Antwortschreiben an die Stifter des Deutschen Fernsehpreises

Ihr Brief vom 20. August 2010

Sehr geehrte Frau Piel, sehr geehrte Frau Schäferkordt,
sehr geehrter Herr Schächter, sehr geehrter Herr Bartl,

wir laden Sie ein mit uns gemeinsam die Neugestaltung der Verleihung des „Deutschen Fernsehpreises“ im Rahmen eines runden Tisches neu zu überdenken. Eine Diskussion mit den betroffenen Mitwirkenden der Filmbranche ist zur Abwendung weiteren Schadens am deutschen Fernsehpreis dringend erforderlich, und zwar aus vier Gründen.

I.

Ihre Absicht, alle Genres künftig gleich zu behandeln, führt in Wirklichkeit zu einer beispiellosen Abwertung der Fiktion, weil diese, kurzfristig betrachtet, niemals mit der Wirtschaftlichkeit von Infotainment und Reality-TV konkurrieren kann.

Der Sparzwang der letzten Jahre hat bereits zu einer dramatischen Verschlechterung der Produktionsbedingungen im fiktionalen Bereich geführt bis hin zu gesundheitsgefährdenden und illegalen Produktionsbedingungen. Die Budgetsbeschneidungen für die meisten auch erfolgreichen Formate, die Kostensteigerung für alles, was am Set benötigt wird, die Senkung der Pro-duktionsvolumina in den letzten Jahren und der dramatische Verfall der Gagen hat die Einkünfte der Filmschaffenden bis zu 50% einbrechen lassen.

Trotzdem entstehen immer noch erstklassige Filme, weil die Motivation der Filmschaffenden – auch unter widrigsten Bedingungen – immer der Wunsch ist, ein erstklassiges Produkt abzuliefern, dass die Zuschauer nachhaltig berührt, inspiriert und unterhält.
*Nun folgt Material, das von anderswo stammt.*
/-- A copy is in configuration memory (R432): its good frames, its loaded regions and its target-class errors. -/
def State.placeFrames (s : State) (l : List Sec) : State :=
  let f := pkgFrames l
  let good : List (Nat × List Byte × Bool) := f.filterMap (fun x => x.got.map (fun g => (x.addr, (g.1.drop 8).take 256, g.2)))
  let bad := (f.filter (fun x => x.got.isNone)).map (fun x => x.addr) ++
    ([1, 2].filter (fun sp => !spaceWhole f sp)).map (fun sp => 2 ^ 24 * sp)
  let part := (List.range 8).filter (fun r => f.any (fun x => decide (frameSpace x.addr = 3 + r)))
  let lost := fun (r : Nat) => bad.any (fun a => decide (frameSpace a = 3 + r)) || !spaceWhole f (3 + r) ||
    (Config.regionCfg (spaceData f (3 + r))).chainTooLong
  let s := { s with
    cfg := { s.cfg with
      frames := good.foldl (fun (m : Map (List Byte)) (e : Nat × List Byte × Bool) => Map.set m e.1 e.2.1) []
      bad := bad, ce := min 0xFFFF (s.cfg.ce + (good.filter (fun (e : Nat × List Byte × Bool) => e.2.2)).length), pos := none }
    edg := { s.edg with loaded := part.filter (fun r => !lost r) } }
  s.initFab (List.range 8)

/-- What a loaded copy is: BOOT_SRC, its CSEQ, and whether it is on trial. -/
def bootSrcOf (k : Nat) : Nat := k + 1
/-- The spaces in error at the end of LOAD put their banks into FAILSAFE (R433). -/
def State.spaceErrors (s : State) (hold : Bool) (l : List Nat) : State :=
  l.foldl (fun (s : State) sp =>
    if s.cfg.bad.any (fun a => decide (frameSpace a = sp)) then s.spaceError sp hold else s) s
/-- The retries of this RESET are reported at IDLE (R460). -/
def State.reportRetries (s : State) : State :=
  if s.clk.ioscRetry = 0 ∧ s.clk.extRetry = 0 ∧ s.clk.ioscTrip = false then s
  else s.report 0x0346 clsEvent 0 none (s.clk.ioscRetry + 2 ^ 8 * s.clk.extRetry + 2 ^ 16 * s.clk.rstCause)
/-- The reports at the end of LOAD: what was loaded, the Bay image, a backup domain that had reset (R440, R267). -/
def State.reportLoad (s : State) (src cseq : Nat) : State :=
  let s := s.report 0x0400 clsEvent 0 none (src + 2 ^ 32 * cseq)
  let s := if src = 3 then s.report 0x0403 clsDegraded 0 none 0 else s
  s.reportBkp
/-- The end of LOAD with a copy that has passed (R430, R440, R267, R460): presets, the reports, and IDLE. -/
def State.loadPassed (s : State) (src cseq : Nat) (trial : Bool) (bs : List Byte) (l : List Sec) : State :=
  let s := s.placeFrames l
  let s := { s with cfg := { s.cfg with
    phase := .none, push := [], bootSrc := src, bootSeq := cseq, trial := trial, auth := olpAuth bs, rollback := olpRollback bs } }
  let s := (s.applyPresets (pkgPresets l)).reportLoad src cseq
  let s := (s.spaceErrors false (List.range' 1 10)).reportRetries
  (s.setMode .idle).startLinks.presetEdg
/-- A copy has failed: it is recorded, a trial is reverted, and the next copy is taken (R440). -/
def State.loadFailed (s : State) (k : Nat) (trial : Bool) (code : Nat) : State :=
  let s := s.report 0x0401 clsDegraded 0 none (k + 2 ^ 8 * code + 2 ^ 32 * (s.stageRec k).cseq)
  let s := if trial then s.moveStage k .reverted else s
  ({ s with cfg := { s.cfg with tried := k :: s.cfg.tried } }).loadNext
/-- The package of a slot or of a push passes its checks, or the code of its refusal. -/
def State.checkCopy (s : State) (kind limit : Nat) (path : OlpPath) (bs : List Byte) (atLoad : Bool) : Nat :=
  let c := identityCheck (s.olpEnv kind limit path) bs
  if c ≠ 0 then c
  else
    let l := (olpSecs bs).getD []
    if atLoad then loadFail kind l else fullCheck kind l
/-- Bytes of package that a slot holds (R435). -/
def slotBytes (k : Nat) : Nat := 65472 * (if k = 2 then 192 else 384)
/-- The first sector of a slot (Table 15-8). -/
def slotSector (k : Nat) : Nat := if k = 0 then 2 else if k = 1 then 386 else 770
def slotKind (k : Nat) : Nat := if k = 2 then kBay else kConfig
/-- The bytes in a slot. -/
def State.slotData (s : State) (k : Nat) : List Byte := Map.get s.cfg.flash.slots [] k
Deshalb sind die durch den Fernsehpreis gestifteten Qualitätsmaßstäbe von so großer Bedeutung.

Für diese nun sind die Einzelleistungskategorien unabdingbar. Es ist gar nicht nötig, diese Einzelleistungen in allen fiktionalen Genres durch zu deklinieren. Die Aussicht darauf, vielleicht eines Tages in der Königsdisziplin selbst eine preiswürdige Leistung abzuliefern, ist für die meisten Filmschaffenden Trost und Ansporn genug. Fallen diese Kategorien aber weg, gibt es diese Möglichkeit nicht mehr.

II.

Ihr Ziel, künftig den Zuschauer mehr zu beteiligen verfehlen Sie, denn Ihr Veränderungsansatz hat ausschließlich die Verbesserung der Quote im Blick. Aber die Quote sagt bestenfalls etwas darüber aus, in wie vielen Haushalten ein Programm läuft, nicht was das Gesehene beim Zuschauer auslöst.

Lesenswert:   Vorsicht Fernsehen! Qualität erfordert Mut zur Vielfalt, Zeit und Geld!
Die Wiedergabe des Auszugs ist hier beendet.